For all $n\in\mathbb{N}$, let $a_n$ denote the number of strings of length $n$ over $\{1,2,3,4\}$ in which all of the even digits appear before the odd digits, and digit 1 appears exactly once.
Compute: $a_4$ and $a_{2015}$
Hey everyone. I've tried thinking about small cases, for example when $n=3$. In that case $a_3=11$. I thought about solving it using a recurrence relation but I don't know how to compose it. I tried defining $b_n$- number of strings of length $n$ as required that end with a 3. $c_n$- number of strings of length $n$ as required that end with 1. $d_n$- number of strings of length $n$ as required, without any odd digits, and so $a_n=b_n+c_n+d_n$... But I don't think this is the right way. I would love to get some help on that question.
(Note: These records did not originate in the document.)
-- ==== Sys2Proof/Machine/BoardCmds.lean ====
section
/-! DEFINITION. The block's reset input and its test access port (R506–R514). -/

namespace Sys2Proof.Machine

/-- Step 7 of R506: an engine or a spare that failed its self-test (R286), an AES core that failed its known answer (R357). A
spare engine that failed serves no number. -/
def State.selfTest (s : State) (engines : List (Fin 34)) (cores : List (Fin 38)) : State :=
  let spares := engines.filter fun e => decide (32 ≤ e.val)
  let s1 := s.updEcc fun x => { x with peSpare := spares.foldl (fun l e => aput l e.val e.val) x.peSpare }
  let s2 := (engines.filter fun e => decide (e.val < 32)).foldl (fun t e => t.failEngine (Fin.ofNat 32 e.val)) s1
  let s3 := (cores.filter fun c => decide (36 ≤ c.val)).foldl (fun t c => t.coreFails c) s2
  let s4 := (cores.filter fun c => decide (c.val < 36)).foldl (fun t c => t.coreFails c) s3
  s4.updPins fun x => { x with selftestDone := true }

/-- The boundary cells as a scan shows them. -/
def cellBits (cells : BitVec 2384) : List Bool := (List.range 2384).map cells.getLsbD

/-- The block resets itself before a TAP instruction acts, and stays reset until RST_n is released (R514). -/
def State.tapReset (s : State) (i : TapInstr) (data : List Bool) : State := (s.afterReset true).tapSelect i data

/-- RST_N_ASSERT (R440, R507). -/
def execRstNAssert (s : State) : Host.Outcome State Fault Refusal := .next (s.afterReset true)

/-- RST_N_RELEASE (R506, R509). -/
def execRstNRelease (edgeSync : BitVec 20) (s : State) : Host.Outcome State Fault Refusal := .next (s.rstRelease edgeSync)

/-- POWER_UP_SELFTEST_DONE (R506). -/
def execPowerUpSelftestDone (engines : List (Fin 34)) (cores : List (Fin 38)) (s : State) : Host.Outcome State Fault Refusal :=
  s.act fun t => if t.pins.selftestDone then t else t.selfTest engines cores

/-- BYPASS (R512). -/
def execBypass (s : State) : Host.Outcome State Fault Refusal := .next (s.tapSelect .bypass [false])

/-- IDCODE (R512). -/
def execIdcode (s : State) : Host.Outcome State Fault Refusal := .next (s.tapSelect .idcode idcodeBits)

/-- SAMPLE_PRELOAD (R512). -/
def execSamplePreload (cells : BitVec 2384) (s : State) : Host.Outcome State Fault Refusal :=
  .next ((s.tapSelect .samplePreload (cellBits cells)).updPins fun x => { x with cells := cells })

/-- EXTEST (R512, R514). -/
def execExtest (cells : BitVec 2384) (s : State) : Host.Outcome State Fault Refusal :=
  .next ((s.tapReset .extest (cellBits cells)).updPins fun x => { x with cells := cells })

/-- IJTAG (R512–R514): an MBIST run leaves the arrays as it found them in Reset and is refused without effect elsewhere; fuse programming resets the block first. -/
def execIjtag (_mbist fuse : Bool) (s : State) : Host.Outcome State Fault Refusal :=
  .next (if fuse then s.tapReset .ijtag (chainBits 1) else s.tapSelect .ijtag (chainBits 1))

/-- SCAN (R512, R514). -/
def execScan (s : State) : Host.Outcome State Fault Refusal := .next (s.tapReset .scan (chainBits 1))

end Sys2Proof.Machine
end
Thanks in advance :)
Edit: could it be solved using the binomial theorem?
I am not sure if I interpreted the question right (correct me if I'm wrong), but for $n=3$ I have $a_3 = 11$.
Using a different approach, given a string of length $n$. Since there are 2 even digits, there are $2^k$ ways to arrange the first $k$ letters of the string (where $k=0,...,n-1$, since each string has a single $1$-digit).
For the odd string section (where we now have $n-k$ letters left to fill in), there are $(n-k)$ ways to do this, since we can select one position out of $n-k$ unfilled letters to be the $1$-digit, and then fill the rest to be the digit $3$.
Thus, we have: $$a_n = \sum_{k=0}^{n-1} 2^k (n-k)$$
Using the Geometric sum formula (and differentiating the formula to find the closed form of $\sum {k2^k}$) we have: $$a_n = 2^{n+1} - (n+2)$$
So we have $a_4 = 26$ and $a_{2015} = 2^{2016} - 2017$.
To find a possible recurrence relation (which I don't have a interpretation for right now), we can use generating functions, where if we let $A(x) = \sum_{n\geq 0} a_n x^n$ we have:
$$\begin{align} A(x) &= \frac{2}{1-2x} - \frac{x}{(1-x)^2} - \frac{2}{1-x} \\ &= \frac{x}{(1-x)^2 (1-2x)} \end{align}$$
If we log both sides, differentiate and then multiply both sides by $x$, we have: $$\frac{x A'(x)}{A(x)} = \frac{\sum_{n\geq 0} n a_n x^n}{\sum_{n\geq 0} a_n x^n} = 1 + \frac{2}{1-2x} + \frac{2}{1-x}$$ $$\sum_{n\geq 0} n a_n x^n = \left(1 + \frac{2}{1-2x} + \frac{2}{1-x}\right) \sum_{n\geq 0} a_n x^n \tag{1}$$
Equating the coefficients on both sides of $(1)$ we have the recurrence: $$a_n = \frac{2}{n-1} \sum_{k=1}^{n-1} (2^{k-1} + 1)a_{n-k}$$ Where we take $a_1 =1$ and $a_0 = 0$.